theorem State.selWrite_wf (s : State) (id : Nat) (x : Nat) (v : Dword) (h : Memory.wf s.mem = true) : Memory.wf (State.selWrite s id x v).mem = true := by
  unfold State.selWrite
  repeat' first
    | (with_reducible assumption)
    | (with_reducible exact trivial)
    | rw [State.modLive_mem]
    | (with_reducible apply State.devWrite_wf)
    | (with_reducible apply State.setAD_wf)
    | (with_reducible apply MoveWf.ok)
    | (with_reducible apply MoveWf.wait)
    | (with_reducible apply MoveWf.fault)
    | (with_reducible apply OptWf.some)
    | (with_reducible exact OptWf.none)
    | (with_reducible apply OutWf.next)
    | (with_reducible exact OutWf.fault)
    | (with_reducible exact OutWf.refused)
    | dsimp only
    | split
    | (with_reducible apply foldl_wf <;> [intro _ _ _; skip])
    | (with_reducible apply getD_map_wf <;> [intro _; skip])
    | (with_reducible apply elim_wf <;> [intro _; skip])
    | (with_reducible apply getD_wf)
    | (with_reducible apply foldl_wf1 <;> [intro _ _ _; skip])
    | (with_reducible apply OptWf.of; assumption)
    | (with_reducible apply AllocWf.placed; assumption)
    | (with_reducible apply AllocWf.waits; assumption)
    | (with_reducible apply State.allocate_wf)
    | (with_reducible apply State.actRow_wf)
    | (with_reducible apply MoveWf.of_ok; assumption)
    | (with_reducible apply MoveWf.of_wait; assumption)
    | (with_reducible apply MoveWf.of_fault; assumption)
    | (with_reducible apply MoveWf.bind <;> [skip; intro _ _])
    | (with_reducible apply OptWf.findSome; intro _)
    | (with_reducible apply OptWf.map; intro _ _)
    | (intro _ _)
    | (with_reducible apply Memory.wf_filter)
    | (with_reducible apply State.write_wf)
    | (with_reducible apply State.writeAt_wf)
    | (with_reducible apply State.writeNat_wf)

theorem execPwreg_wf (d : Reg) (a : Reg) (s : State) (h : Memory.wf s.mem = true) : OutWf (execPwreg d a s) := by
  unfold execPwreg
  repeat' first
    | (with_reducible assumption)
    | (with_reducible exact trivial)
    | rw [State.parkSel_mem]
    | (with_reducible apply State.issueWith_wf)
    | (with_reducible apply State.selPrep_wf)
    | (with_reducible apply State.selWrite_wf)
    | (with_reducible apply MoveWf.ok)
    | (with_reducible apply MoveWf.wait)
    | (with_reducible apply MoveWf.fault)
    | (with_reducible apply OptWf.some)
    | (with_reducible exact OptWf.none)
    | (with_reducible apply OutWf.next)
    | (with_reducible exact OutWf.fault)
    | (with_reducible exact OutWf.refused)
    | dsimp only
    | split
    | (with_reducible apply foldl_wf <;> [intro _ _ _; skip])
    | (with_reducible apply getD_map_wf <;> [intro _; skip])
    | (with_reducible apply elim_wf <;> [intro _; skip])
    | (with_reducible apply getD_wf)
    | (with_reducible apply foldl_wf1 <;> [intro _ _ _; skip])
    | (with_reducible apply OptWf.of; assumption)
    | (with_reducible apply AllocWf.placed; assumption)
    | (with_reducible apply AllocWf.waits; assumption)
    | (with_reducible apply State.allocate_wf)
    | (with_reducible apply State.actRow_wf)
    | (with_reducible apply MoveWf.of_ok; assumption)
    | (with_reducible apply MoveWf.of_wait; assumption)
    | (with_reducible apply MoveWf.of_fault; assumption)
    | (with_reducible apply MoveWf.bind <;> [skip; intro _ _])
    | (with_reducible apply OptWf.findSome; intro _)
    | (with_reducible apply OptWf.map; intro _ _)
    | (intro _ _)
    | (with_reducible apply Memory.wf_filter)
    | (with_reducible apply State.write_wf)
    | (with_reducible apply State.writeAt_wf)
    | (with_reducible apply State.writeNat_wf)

::::::::::

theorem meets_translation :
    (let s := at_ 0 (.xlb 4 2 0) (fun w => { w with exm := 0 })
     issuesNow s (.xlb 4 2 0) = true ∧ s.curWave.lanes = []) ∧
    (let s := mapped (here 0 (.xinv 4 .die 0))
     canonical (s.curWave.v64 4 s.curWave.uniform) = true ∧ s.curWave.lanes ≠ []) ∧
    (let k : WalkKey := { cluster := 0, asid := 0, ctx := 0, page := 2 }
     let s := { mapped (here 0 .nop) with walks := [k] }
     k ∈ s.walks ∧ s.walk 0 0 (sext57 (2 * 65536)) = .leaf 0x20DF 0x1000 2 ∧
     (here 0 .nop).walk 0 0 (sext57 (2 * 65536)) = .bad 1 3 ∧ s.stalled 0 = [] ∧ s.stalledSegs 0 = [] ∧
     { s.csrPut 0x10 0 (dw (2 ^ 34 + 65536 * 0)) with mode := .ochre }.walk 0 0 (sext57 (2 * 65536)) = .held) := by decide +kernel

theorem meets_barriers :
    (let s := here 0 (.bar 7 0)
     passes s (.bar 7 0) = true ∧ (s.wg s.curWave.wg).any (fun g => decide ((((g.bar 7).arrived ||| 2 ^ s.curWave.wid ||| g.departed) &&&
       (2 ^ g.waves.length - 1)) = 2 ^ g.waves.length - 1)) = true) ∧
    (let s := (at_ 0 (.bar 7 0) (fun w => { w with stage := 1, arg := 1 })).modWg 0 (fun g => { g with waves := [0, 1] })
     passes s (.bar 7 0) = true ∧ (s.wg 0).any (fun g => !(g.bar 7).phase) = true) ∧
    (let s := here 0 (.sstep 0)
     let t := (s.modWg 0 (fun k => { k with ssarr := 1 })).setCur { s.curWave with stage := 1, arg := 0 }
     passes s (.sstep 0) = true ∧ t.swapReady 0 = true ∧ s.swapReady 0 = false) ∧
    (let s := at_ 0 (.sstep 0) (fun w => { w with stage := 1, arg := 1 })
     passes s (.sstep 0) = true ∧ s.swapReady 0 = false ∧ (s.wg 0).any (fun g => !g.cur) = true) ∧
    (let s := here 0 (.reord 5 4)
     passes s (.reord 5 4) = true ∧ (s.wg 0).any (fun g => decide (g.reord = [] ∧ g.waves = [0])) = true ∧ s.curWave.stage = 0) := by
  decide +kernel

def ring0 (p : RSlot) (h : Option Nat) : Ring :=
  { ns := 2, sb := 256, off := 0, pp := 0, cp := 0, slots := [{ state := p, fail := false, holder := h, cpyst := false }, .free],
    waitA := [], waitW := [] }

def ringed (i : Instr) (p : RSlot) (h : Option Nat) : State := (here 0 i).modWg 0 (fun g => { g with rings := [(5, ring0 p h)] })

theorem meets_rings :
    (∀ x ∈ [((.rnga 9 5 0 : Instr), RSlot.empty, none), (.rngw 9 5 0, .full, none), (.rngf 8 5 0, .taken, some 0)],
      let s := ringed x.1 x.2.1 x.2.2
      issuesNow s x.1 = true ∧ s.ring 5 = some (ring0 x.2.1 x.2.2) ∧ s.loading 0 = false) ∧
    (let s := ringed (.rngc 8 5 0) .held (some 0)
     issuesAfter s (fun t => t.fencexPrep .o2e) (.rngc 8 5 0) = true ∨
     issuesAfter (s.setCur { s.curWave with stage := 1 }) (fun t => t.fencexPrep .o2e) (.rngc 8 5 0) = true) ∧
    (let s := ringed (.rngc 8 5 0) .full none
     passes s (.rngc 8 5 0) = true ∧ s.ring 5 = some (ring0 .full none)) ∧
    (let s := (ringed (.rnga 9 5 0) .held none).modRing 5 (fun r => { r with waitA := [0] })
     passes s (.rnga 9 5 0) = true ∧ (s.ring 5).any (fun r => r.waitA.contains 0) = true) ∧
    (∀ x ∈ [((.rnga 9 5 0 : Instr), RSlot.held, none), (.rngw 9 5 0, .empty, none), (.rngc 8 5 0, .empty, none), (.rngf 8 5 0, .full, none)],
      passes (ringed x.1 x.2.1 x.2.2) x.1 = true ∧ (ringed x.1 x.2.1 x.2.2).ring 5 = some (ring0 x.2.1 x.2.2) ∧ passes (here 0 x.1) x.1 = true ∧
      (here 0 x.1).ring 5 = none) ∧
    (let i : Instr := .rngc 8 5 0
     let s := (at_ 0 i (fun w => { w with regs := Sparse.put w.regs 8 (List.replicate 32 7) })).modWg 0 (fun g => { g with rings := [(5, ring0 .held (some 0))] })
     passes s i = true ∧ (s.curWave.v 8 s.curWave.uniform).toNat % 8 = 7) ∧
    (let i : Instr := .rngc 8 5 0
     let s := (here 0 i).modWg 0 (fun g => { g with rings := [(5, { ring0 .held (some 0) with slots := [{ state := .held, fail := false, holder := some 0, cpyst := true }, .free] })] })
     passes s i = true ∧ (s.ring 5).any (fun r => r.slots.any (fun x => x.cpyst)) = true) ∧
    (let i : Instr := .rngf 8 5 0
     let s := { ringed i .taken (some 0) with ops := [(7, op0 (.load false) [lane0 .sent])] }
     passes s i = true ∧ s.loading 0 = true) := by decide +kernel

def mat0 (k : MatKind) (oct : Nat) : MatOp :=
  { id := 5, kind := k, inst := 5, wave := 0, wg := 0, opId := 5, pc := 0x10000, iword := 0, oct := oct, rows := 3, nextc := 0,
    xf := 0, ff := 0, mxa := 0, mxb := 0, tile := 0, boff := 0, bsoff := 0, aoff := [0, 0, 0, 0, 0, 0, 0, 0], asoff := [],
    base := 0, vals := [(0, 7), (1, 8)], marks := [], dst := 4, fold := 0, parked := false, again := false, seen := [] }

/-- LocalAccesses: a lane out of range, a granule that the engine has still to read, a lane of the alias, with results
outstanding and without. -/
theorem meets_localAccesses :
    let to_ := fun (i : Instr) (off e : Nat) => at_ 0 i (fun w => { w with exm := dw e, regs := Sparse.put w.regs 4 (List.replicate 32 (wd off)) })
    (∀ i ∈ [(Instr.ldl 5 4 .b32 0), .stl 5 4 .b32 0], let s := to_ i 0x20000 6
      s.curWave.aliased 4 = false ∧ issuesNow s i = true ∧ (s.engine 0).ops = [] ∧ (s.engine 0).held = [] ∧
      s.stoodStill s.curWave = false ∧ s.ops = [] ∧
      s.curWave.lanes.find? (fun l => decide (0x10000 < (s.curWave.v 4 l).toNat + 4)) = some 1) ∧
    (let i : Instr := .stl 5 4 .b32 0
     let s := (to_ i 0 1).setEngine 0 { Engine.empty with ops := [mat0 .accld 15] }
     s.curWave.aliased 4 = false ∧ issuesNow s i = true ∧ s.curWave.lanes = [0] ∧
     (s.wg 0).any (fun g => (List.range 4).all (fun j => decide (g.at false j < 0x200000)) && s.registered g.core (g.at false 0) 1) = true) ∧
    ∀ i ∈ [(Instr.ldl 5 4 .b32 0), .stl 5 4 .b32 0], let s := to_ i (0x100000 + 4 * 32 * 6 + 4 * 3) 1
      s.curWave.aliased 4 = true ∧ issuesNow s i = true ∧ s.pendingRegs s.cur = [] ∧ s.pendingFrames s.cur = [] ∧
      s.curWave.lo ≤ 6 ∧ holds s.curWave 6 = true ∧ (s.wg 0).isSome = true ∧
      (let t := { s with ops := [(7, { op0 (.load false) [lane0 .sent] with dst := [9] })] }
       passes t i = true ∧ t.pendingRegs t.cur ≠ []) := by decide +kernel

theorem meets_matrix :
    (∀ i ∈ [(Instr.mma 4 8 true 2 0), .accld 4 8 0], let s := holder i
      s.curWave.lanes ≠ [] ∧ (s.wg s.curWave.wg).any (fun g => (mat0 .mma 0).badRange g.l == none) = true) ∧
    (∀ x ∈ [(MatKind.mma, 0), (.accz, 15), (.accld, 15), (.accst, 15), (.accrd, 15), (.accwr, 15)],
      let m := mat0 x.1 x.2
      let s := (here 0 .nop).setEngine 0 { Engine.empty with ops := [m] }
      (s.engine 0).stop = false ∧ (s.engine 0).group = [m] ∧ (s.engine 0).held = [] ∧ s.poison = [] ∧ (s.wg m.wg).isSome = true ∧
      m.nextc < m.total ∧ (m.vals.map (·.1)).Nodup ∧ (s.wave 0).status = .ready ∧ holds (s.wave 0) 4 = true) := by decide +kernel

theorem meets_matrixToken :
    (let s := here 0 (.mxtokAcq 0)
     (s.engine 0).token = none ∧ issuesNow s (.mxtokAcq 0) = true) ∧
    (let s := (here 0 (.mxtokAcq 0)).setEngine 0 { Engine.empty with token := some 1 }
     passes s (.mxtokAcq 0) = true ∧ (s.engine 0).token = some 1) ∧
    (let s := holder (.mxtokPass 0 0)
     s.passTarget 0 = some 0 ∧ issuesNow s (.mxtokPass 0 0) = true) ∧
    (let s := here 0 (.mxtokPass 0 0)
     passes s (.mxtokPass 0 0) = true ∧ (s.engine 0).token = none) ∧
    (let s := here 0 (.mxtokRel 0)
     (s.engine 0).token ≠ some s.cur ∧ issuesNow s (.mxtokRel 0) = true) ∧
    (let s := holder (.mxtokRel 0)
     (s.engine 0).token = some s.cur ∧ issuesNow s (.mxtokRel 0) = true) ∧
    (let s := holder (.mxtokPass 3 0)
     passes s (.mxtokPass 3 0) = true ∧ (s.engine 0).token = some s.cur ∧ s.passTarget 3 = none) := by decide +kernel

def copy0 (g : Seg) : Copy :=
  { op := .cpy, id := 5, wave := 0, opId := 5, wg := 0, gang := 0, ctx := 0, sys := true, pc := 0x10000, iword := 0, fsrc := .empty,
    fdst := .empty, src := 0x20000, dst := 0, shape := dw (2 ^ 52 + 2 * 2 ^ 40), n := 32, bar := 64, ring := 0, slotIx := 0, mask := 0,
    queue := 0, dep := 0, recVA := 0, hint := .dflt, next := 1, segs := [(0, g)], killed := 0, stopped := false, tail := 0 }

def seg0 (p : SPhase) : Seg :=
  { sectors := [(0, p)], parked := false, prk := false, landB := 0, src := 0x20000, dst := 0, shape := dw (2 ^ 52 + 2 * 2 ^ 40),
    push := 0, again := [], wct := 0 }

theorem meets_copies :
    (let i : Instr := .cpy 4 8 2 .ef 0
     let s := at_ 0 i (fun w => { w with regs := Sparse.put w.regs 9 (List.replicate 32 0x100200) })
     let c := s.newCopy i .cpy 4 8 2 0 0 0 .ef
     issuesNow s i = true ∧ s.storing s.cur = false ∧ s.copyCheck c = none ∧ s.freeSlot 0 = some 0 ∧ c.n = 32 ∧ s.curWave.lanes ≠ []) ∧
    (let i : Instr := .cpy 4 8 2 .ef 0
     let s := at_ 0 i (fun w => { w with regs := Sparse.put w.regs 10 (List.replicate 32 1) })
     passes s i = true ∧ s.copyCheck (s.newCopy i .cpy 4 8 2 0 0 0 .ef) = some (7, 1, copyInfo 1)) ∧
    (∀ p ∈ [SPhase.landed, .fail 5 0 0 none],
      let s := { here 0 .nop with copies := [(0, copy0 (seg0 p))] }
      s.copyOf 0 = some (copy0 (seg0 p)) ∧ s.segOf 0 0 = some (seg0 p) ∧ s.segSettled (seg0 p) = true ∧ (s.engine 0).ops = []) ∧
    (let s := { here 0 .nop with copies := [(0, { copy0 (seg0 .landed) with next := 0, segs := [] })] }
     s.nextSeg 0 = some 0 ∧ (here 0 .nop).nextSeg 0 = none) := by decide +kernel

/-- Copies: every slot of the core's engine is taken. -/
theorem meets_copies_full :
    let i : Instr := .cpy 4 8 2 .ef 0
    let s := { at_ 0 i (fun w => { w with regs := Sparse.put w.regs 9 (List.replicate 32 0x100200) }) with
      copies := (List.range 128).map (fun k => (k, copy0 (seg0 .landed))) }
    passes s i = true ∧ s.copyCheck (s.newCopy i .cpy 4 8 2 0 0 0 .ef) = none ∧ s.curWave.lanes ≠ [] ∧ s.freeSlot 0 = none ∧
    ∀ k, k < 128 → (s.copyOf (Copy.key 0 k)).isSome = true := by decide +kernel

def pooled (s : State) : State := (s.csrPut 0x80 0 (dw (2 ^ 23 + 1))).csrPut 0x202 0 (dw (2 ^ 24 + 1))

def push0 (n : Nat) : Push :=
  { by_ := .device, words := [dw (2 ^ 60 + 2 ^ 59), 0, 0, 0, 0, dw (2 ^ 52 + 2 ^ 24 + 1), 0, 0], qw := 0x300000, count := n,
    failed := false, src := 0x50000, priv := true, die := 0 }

::::::::::

#### TASK REQUIREMENTS:
Copy out the lines above that hold the string "sent".

#### TASK OUTPUT:
     let s := { ringed i .taken (some 0) with ops := [(7, op0 (.load false) [lane0 .sent])] }
      (let t := { s with ops := [(7, { op0 (.load false) [lane0 .sent] with dst := [9] })] }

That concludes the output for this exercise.